After USS Liberty was attacked, the ziops just keep coming.
"In October 1969, hundreds of young people wielding lead pipes and clad
in football helmets marched through an upscale Chicago shopping
district, pummeling parked cars and smashing shop windows. Thus began
the "Days of Rage," the first demonstration of the Weathermen, later
known as the Weather Underground. Outraged by the Vietnam War and racism
in America, this group of former student radicals waged a low-level war
against the United States government through much of the 1970s, bombing
the Capitol building, breaking Timothy Leary out of prison and finally
evading the FBI by going into hiding. In THE WEATHER UNDERGROUND, former
Weathermen including Bernardine Dohrn, Bill Ayers, Mark Rudd and David
Gilbert speak frankly about the idealist passions and trajectories that
transformed them from college activists into the FBI's Most Wanted.
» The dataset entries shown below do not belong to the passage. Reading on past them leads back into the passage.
-- ==== Sys2Proof/Laws/Carrier.lean ====
section
/-! SUPPORT. The carrier table against the real sine (40_bitencoder_modulator.md R124): the truncated series, the
truncated pi and the two ends of the margin. -/

namespace Sys2Proof.Machine

/-- The value of `sineNest` as a real number. -/
noncomputable def sineNestReal (x : ℝ) : Nat → Nat → ℝ
  | 0, _ => 1
  | n + 1, j => 1 - x ^ 2 / ((2 * j) * (2 * j + 1)) * sineNestReal x n (j + 1)

theorem sineNest_den_pos (a b n j : Nat) (hb : 0 < b) (hj : 0 < j) : 0 < (sineNest a b n j).2 := by
  induction n generalizing j with
  | zero => simp [sineNest]
  | succ n ih =>
    have := ih (j + 1) (by omega)
    simp only [sineNest]
    positivity

theorem sineNest_value (a b n j : Nat) (hb : 0 < b) (hj : 0 < j) :
    ((sineNest a b n j).1 : ℝ) / (sineNest a b n j).2 = sineNestReal ((a : ℝ) / b) n j := by
  induction n generalizing j with
  | zero => simp [sineNest, sineNestReal]
  | succ n ih =>
    have hp := sineNest_den_pos a b n (j + 1) hb (by omega)
    have h := ih (j + 1) (by omega)
    simp only [sineNest, sineNestReal]
    rw [← h]
    have hq : ((sineNest a b n (j + 1)).2 : ℝ) ≠ 0 := by positivity
    have hb' : (b : ℝ) ≠ 0 := by positivity
    have hj' : (j : ℝ) ≠ 0 := by positivity
    push_cast
    field_simp

theorem sineSeries_den_pos (a b : Nat) (hb : 0 < b) : 0 < (sineSeries a b).2 := by
  have := sineNest_den_pos a b 12 1 hb (by omega)
  simp only [sineSeries]; positivity

theorem sineSeries_value (a b : Nat) (hb : 0 < b) :
    ((sineSeries a b).1 : ℝ) / (sineSeries a b).2 = (a : ℝ) / b * sineNestReal ((a : ℝ) / b) 12 1 := by
  have hp := sineNest_den_pos a b 12 1 hb (by omega)
  rw [← sineNest_value a b 12 1 hb (by omega)]
  simp only [sineSeries]
  push_cast
  field_simp

theorem sineNestReal_eq_sum (x : ℝ) : x * sineNestReal x 12 1 =
    ∑ k ∈ Finset.range 13, (-1) ^ k * x ^ (2 * k + 1) / (Nat.factorial (2 * k + 1)) := by
  simp only [sineNestReal, Finset.sum_range_succ, Finset.sum_range_zero, Nat.factorial]
  push_cast
  ring

theorem sin_near_sum (x : ℝ) (hx : |x| ≤ 14) :
    |Real.sin x - ∑ k ∈ Finset.range 13, (-1) ^ k * x ^ (2 * k + 1) / (Nat.factorial (2 * k + 1))|
      ≤ |x| ^ 27 / (Nat.factorial 27) * 2 := by
  have hn : ‖(x : ℂ) * Complex.I‖ = |x| := by simp
  have h := Complex.exp_bound' (x := x * Complex.I) (n := 27) (by
    rw [hn, div_le_iff₀ (by positivity)]; push_cast; linarith)
  rw [hn] at h
  refine le_trans ?_ h
  refine le_trans (le_of_eq ?_) (Complex.abs_im_le_norm _)
  congr 1
  rw [Complex.sub_im, Complex.exp_ofReal_mul_I_im, Complex.im_sum]
  congr 1
  have hterm : ∀ m, ((↑x * Complex.I) ^ m / (Nat.factorial m : ℂ)).im = x ^ m / (Nat.factorial m : ℝ) * (Complex.I ^ m).im := by
    intro m
    rw [mul_pow, mul_comm, mul_div_assoc]
    have : ((x : ℂ) ^ m / (Nat.factorial m : ℂ)) = ((x ^ m / (Nat.factorial m : ℝ) : ℝ) : ℂ) := by push_cast; rfl
    rw [this, Complex.mul_im, Complex.ofReal_im, Complex.ofReal_re]; ring
  simp only [hterm]
  have h4 : ∀ m, (Complex.I ^ (2 * m)).im = 0 ∧ (Complex.I ^ (2 * m + 1)).im = (-1) ^ m := by
    intro m
    rw [pow_succ, pow_mul, Complex.I_sq]
    constructor
    · rw [show ((-1 : ℂ) ^ m) = (((-1 : ℝ) ^ m : ℝ) : ℂ) by push_cast; rfl, Complex.ofReal_im]
    · rw [show ((-1 : ℂ) ^ m) = (((-1 : ℝ) ^ m : ℝ) : ℂ) by push_cast; rfl, Complex.im_ofReal_mul, Complex.I_im, mul_one]
  rw [show 27 = 2 * 13 + 1 by rfl]
  have hsum : ∀ n, ∑ m ∈ Finset.range (2 * n + 1), x ^ m / (Nat.factorial m : ℝ) * (Complex.I ^ m).im = ∑ k ∈ Finset.range n, (-1) ^ k * x ^ (2 * k + 1) / (Nat.factorial (2 * k + 1) : ℝ) := by
    intro n
    induction n with
    | zero => simp
    | succ n ih =>
      rw [show 2 * (n + 1) + 1 = (2 * n + 1) + 1 + 1 by ring, Finset.sum_range_succ, Finset.sum_range_succ, ih, Finset.sum_range_succ, (h4 n).2, show 2 * n + 1 + 1 = 2 * (n + 1) by ring, (h4 (n + 1)).1]
      ring
  exact (hsum 13).symm

theorem intDiv_eq_floor (n : Int) (d : Nat) : n / (d : Int) = ⌊(n : ℝ) / d⌋ := by
  rw [Int.floor_div_natCast, Int.floor_intCast]

/-- The series at the truncated angle is within the margin of the sine at the exact angle (R124, log 8). -/
theorem sineSeries_near_sin (p q : Nat) (hq : 0 < q) (h4 : 4 * p ≤ q) :
    |((sineSeries (2 * piNumerator * p) (piDenominator * q)).1 : ℝ)
        / (sineSeries (2 * piNumerator * p) (piDenominator * q)).2
      - Real.sin (2 * Real.pi * p / q)| ≤ 1 / 10 ^ 20 := by
  have hden : 0 < piDenominator * q := by unfold piDenominator; omega
  rw [sineSeries_value _ _ hden, sineNestReal_eq_sum]
  have hq' : (0 : ℝ) < q := by exact_mod_cast hq
  have hp0 : (0 : ℝ) ≤ p := by positivity
  have hr : (p : ℝ) / q ≤ 1 / 4 := by
    rw [div_le_iff₀ hq']
    have : (4 * p : ℝ) ≤ q := by exact_mod_cast h4
    linarith
  have hr0 : 0 ≤ (p : ℝ) / q := by positivity
  generalize hrdef : (p : ℝ) / q = r at hr hr0
  have hx : ((2 * piNumerator * p : Nat) : ℝ) / (piDenominator * q : Nat) = 2 * 3.14159265358979323846 * r := by
    rw [← hrdef]
    unfold piNumerator piDenominator
    push_cast
    field_simp
    norm_num
    ring
  have ht : 2 * Real.pi * p / q = 2 * Real.pi * r := by rw [← hrdef]; ring
  rw [hx, ht]
  have g1 := Real.pi_gt_d20
  have g2 := Real.pi_lt_d20
  set x := 2 * 3.14159265358979323846 * r with hxd
  have hx0 : 0 ≤ x := by positivity
  have hx1 : x ≤ 1.6 := by rw [hxd]; linarith
  have hs := sin_near_sum x (by rw [abs_of_nonneg hx0]; linarith)
  have hb : |x| ^ 27 / (Nat.factorial 27) * 2 ≤ 1 / 10 ^ 21 := by
    rw [abs_of_nonneg hx0]
    have : x ^ 27 ≤ 1.6 ^ 27 := pow_le_pow_left₀ hx0 hx1 27
    have h27 : ((Nat.factorial 27 : Nat) : ℝ) = 10888869450418352160768000000 := by
      norm_num [Nat.factorial]
    rw [h27]
    calc x ^ 27 / 10888869450418352160768000000 * 2 ≤ 1.6 ^ 27 / 10888869450418352160768000000 * 2 := by gcongr
      _ ≤ _ := by norm_num
  have hl := Real.abs_sin_sub_sin_le x (2 * Real.pi * r)
  have hl2 : |x - 2 * Real.pi * r| ≤ 1 / 2 / 10 ^ 20 := by
    have _hd : 0 ≤ Real.pi - 3.14159265358979323846 := by linarith
    have hd2 : Real.pi - 3.14159265358979323846 ≤ 1 / 10 ^ 20 := by
      have : (3.14159265358979323847 : ℝ) - 3.14159265358979323846 = 1 / 10 ^ 20 := by norm_num
      linarith
    have : x - 2 * Real.pi * r = -(2 * r * (Real.pi - 3.14159265358979323846)) := by rw [hxd]; ring
    rw [this, abs_neg, abs_of_nonneg (by positivity)]
    calc 2 * r * (Real.pi - 3.14159265358979323846) ≤ 2 * (1 / 4) * (1 / 10 ^ 20) := by gcongr
      _ = _ := by norm_num
  have k1 := abs_le.1 (hs.trans hb)
  have k2 := abs_le.1 (hl.trans hl2)
  have n1 : (1 : ℝ) / 2 / 10 ^ 20 + 1 / 10 ^ 21 ≤ 1 / 10 ^ 20 := by norm_num
  rw [abs_le]
  constructor <;> linarith [k1.1, k1.2, k2.1, k2.2]

/-- What the first quarter of the table can answer (R124, log 8). -/
theorem sineQuarter_near_sin (fs m p q : Nat) (hq : 0 < q) (h4 : 4 * p ≤ q) :
    ∃ y : ℝ, |y - 32768 * Real.sin (2 * Real.pi * p / q)| ≤ 1 / 10 ^ 15 ∧ sineQuarter fs m p q = ⌊y + 1 / 2⌋ := by
  have hden : 0 < piDenominator * q := by unfold piDenominator; omega
  have hdp := sineSeries_den_pos (2 * piNumerator * p) (piDenominator * q) hden
  have hn := sineSeries_near_sin p q hq h4
  unfold sineQuarter
  generalize sineSeries (2 * piNumerator * p) (piDenominator * q) = nd at hdp hn ⊢
  obtain ⟨n, d⟩ := nd
  simp only at hdp hn ⊢
  set S := Real.sin (2 * Real.pi * p / q) with hS
  have hS0 : 0 ≤ S := by
    apply Real.sin_nonneg_of_nonneg_of_le_pi (by positivity)
    rw [div_le_iff₀ (by exact_mod_cast hq)]
    have : (4 * p : ℝ) ≤ q := by exact_mod_cast h4
    nlinarith [Real.pi_pos]
  have hS1 : S ≤ 1 := Real.sin_le_one _
  have hd' : (0 : ℝ) < d := by exact_mod_cast hdp
  have he : (piDenominator : ℝ) = 10 ^ 20 := by unfold piDenominator; norm_num
  have hep : 0 < 2 * d * piDenominator := by unfold piDenominator; omega
  have hlo : (65536 * (n * (piDenominator : Int) - d) + d * (piDenominator : Int)) / ((2 * d * piDenominator : Nat) : Int)
      = ⌊(32768 * ((n : ℝ) / d - 1 / 10 ^ 20)) + 1 / 2⌋ := by
    rw [intDiv_eq_floor]
    congr 1
    push_cast
    rw [he]
    field_simp
    ring
  have hhi : (65536 * (n * (piDenominator : Int) + d) + d * (piDenominator : Int)) / ((2 * d * piDenominator : Nat) : Int)
      = ⌊(32768 * ((n : ℝ) / d + 1 / 10 ^ 20)) + 1 / 2⌋ := by
    rw [intDiv_eq_floor]
    congr 1
    push_cast
    rw [he]
    field_simp
    ring
  have key : ∀ y : ℝ, |y - 32768 * S| ≤ 1 / 10 ^ 15 → max 0 (min 32768 ⌊y + 1 / 2⌋) = ⌊y + 1 / 2⌋ := by
    intro y hy
    rw [abs_le] at hy
    have n1 : (1 : ℝ) / 10 ^ 15 < 1 / 2 := by norm_num
    have a1 : (0 : Int) ≤ ⌊y + 1 / 2⌋ := by rw [Int.le_floor]; push_cast; linarith [hy.1]
    have a2 : ⌊y + 1 / 2⌋ < (32769 : Int) := by rw [Int.floor_lt]; push_cast; linarith [hy.2]
    omega
  rw [abs_le] at hn
  have hy1 : |32768 * ((n : ℝ) / d - 1 / 10 ^ 20) - 32768 * S| ≤ 1 / 10 ^ 15 := by
    rw [abs_le]; constructor <;> (norm_num at *; linarith [hn.1, hn.2])
  have hy2 : |32768 * ((n : ℝ) / d + 1 / 10 ^ 20) - 32768 * S| ≤ 1 / 10 ^ 15 := by
    rw [abs_le]; constructor <;> (norm_num at *; linarith [hn.1, hn.2])
  have pick : ∀ v : Int, (v = ⌊32768 * ((n : ℝ) / d - 1 / 10 ^ 20) + 1 / 2⌋ ∨ v = ⌊32768 * ((n : ℝ) / d + 1 / 10 ^ 20) + 1 / 2⌋) →
      ∃ y : ℝ, |y - 32768 * S| ≤ 1 / 10 ^ 15 ∧ max 0 (min 32768 v) = ⌊y + 1 / 2⌋ := by
    rintro v (rfl | rfl)
    · exact ⟨_, hy1, key _ hy1⟩
    · exact ⟨_, hy2, key _ hy2⟩
  apply pick
  rw [← hlo, ← hhi]
  split_ifs <;> simp

/-- What the carrier table can answer: the exact value, moved by at most 10^-15, rounded to the nearest integer (R124). -/
theorem sineTable_near_sin (fs m : Nat) (hm : m < fs) :
    ∃ y : ℝ, |y - 32768 * Real.sin (2 * Real.pi * m / fs)| ≤ 1 / 10 ^ 15
      ∧ (sineTable fs m = ⌊y + 1 / 2⌋ ∨ sineTable fs m = -⌊-y + 1 / 2⌋) := by
  have hf : (0 : ℝ) < fs := by exact_mod_cast (by omega : 0 < fs)
  have flip : ∀ k, 2 * k ≤ fs → Real.sin (2 * Real.pi * ((fs - 2 * k : Nat) : ℝ) / ((2 * fs : Nat) : ℝ)) = Real.sin (2 * Real.pi * k / fs) := by
    intro k hk
    rw [← Real.sin_pi_sub (2 * Real.pi * k / fs)]
    congr 1
    push_cast [Nat.cast_sub hk]
    field_simp
  have same : ∀ k : Nat, Real.sin (2 * Real.pi * ((2 * k : Nat) : ℝ) / ((2 * fs : Nat) : ℝ)) = Real.sin (2 * Real.pi * k / fs) := by
    intro k
    congr 1
    push_cast
    field_simp
  have neg : Real.sin (2 * Real.pi * ((fs - m : Nat) : ℝ) / fs) = -Real.sin (2 * Real.pi * m / fs) := by
    rw [← Real.sin_two_pi_sub (2 * Real.pi * m / fs)]
    congr 1
    push_cast [Nat.cast_sub hm.le]
    field_simp
  have negate : ∀ v : Int, (∃ y : ℝ, |y - 32768 * -Real.sin (2 * Real.pi * m / fs)| ≤ 1 / 10 ^ 15 ∧ v = ⌊y + 1 / 2⌋) →
      ∃ y : ℝ, |y - 32768 * Real.sin (2 * Real.pi * m / fs)| ≤ 1 / 10 ^ 15
      ∧ (-v = ⌊y + 1 / 2⌋ ∨ -v = -⌊-y + 1 / 2⌋) := by
    rintro v ⟨y, hy, rfl⟩
    refine ⟨-y, ?_, .inr (by rw [neg_neg])⟩
    rw [← abs_neg]; convert hy using 2; ring
  simp only [sineTable]
  split_ifs with h1 h2 _
  · obtain ⟨y, hy, hv⟩ := sineQuarter_near_sin fs m (2 * m) (2 * fs) (by omega) (by omega)
    rw [same] at hy
    exact ⟨y, hy, .inl hv⟩
  · obtain ⟨y, hy, hv⟩ := sineQuarter_near_sin fs m (fs - 2 * m) (2 * fs) (by omega) (by omega)
    rw [flip m h1] at hy
    exact ⟨y, hy, .inl hv⟩
  · apply negate
    obtain ⟨y, hy, hv⟩ := sineQuarter_near_sin fs (fs - m) (2 * (fs - m)) (2 * fs) (by omega) (by omega)
    rw [same, neg] at hy
    exact ⟨y, hy, hv⟩
  · apply negate
    obtain ⟨y, hy, hv⟩ := sineQuarter_near_sin fs (fs - m) (fs - 2 * (fs - m)) (2 * fs) (by omega) (by omega)
    rw [flip _ (by omega), neg] at hy
    exact ⟨y, hy, hv⟩

end Sys2Proof.Machine
end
The
Weather Underground emerged when Dohrn and a group of fellow University
of Chicago students split with the campus-run Students for a Democratic
Society, or SDS, because they disagreed with the SDS's peaceful protest
tactics against the Vietnam War. Dubbing itself the Weathermen, this new
organization took its name from a line in Bob Dylan's "Subterranean
Homesick Blues"—"you don't need a weatherman to know which way the wind
blows"—and within months had set off bombs at the National Guard
headquarters and set in motion plans to bomb targets across the country
that it considered emblematic of the worldwide violence sanctioned by
the U.S. government. Using extensive archival material such as
photographs, film footage and FBI documents, THE WEATHER UNDERGROUND
chronicles the Weathermen's public rise and fall and offers a rare
insider look into the group's private conflicts. Fueled by righteous
anger, these "white" [when they're criminals they are called white, otherwise they take credit for being smartest people on planet, and definitely not white], middle-class students were also widely criticized
for their controversial—some say misguided—politics. As former SDS
president Todd Gitlin says: "Like Bonnie and Clyde, many of them were
attractive personally. They were into youth, exuberance, sex, drugs.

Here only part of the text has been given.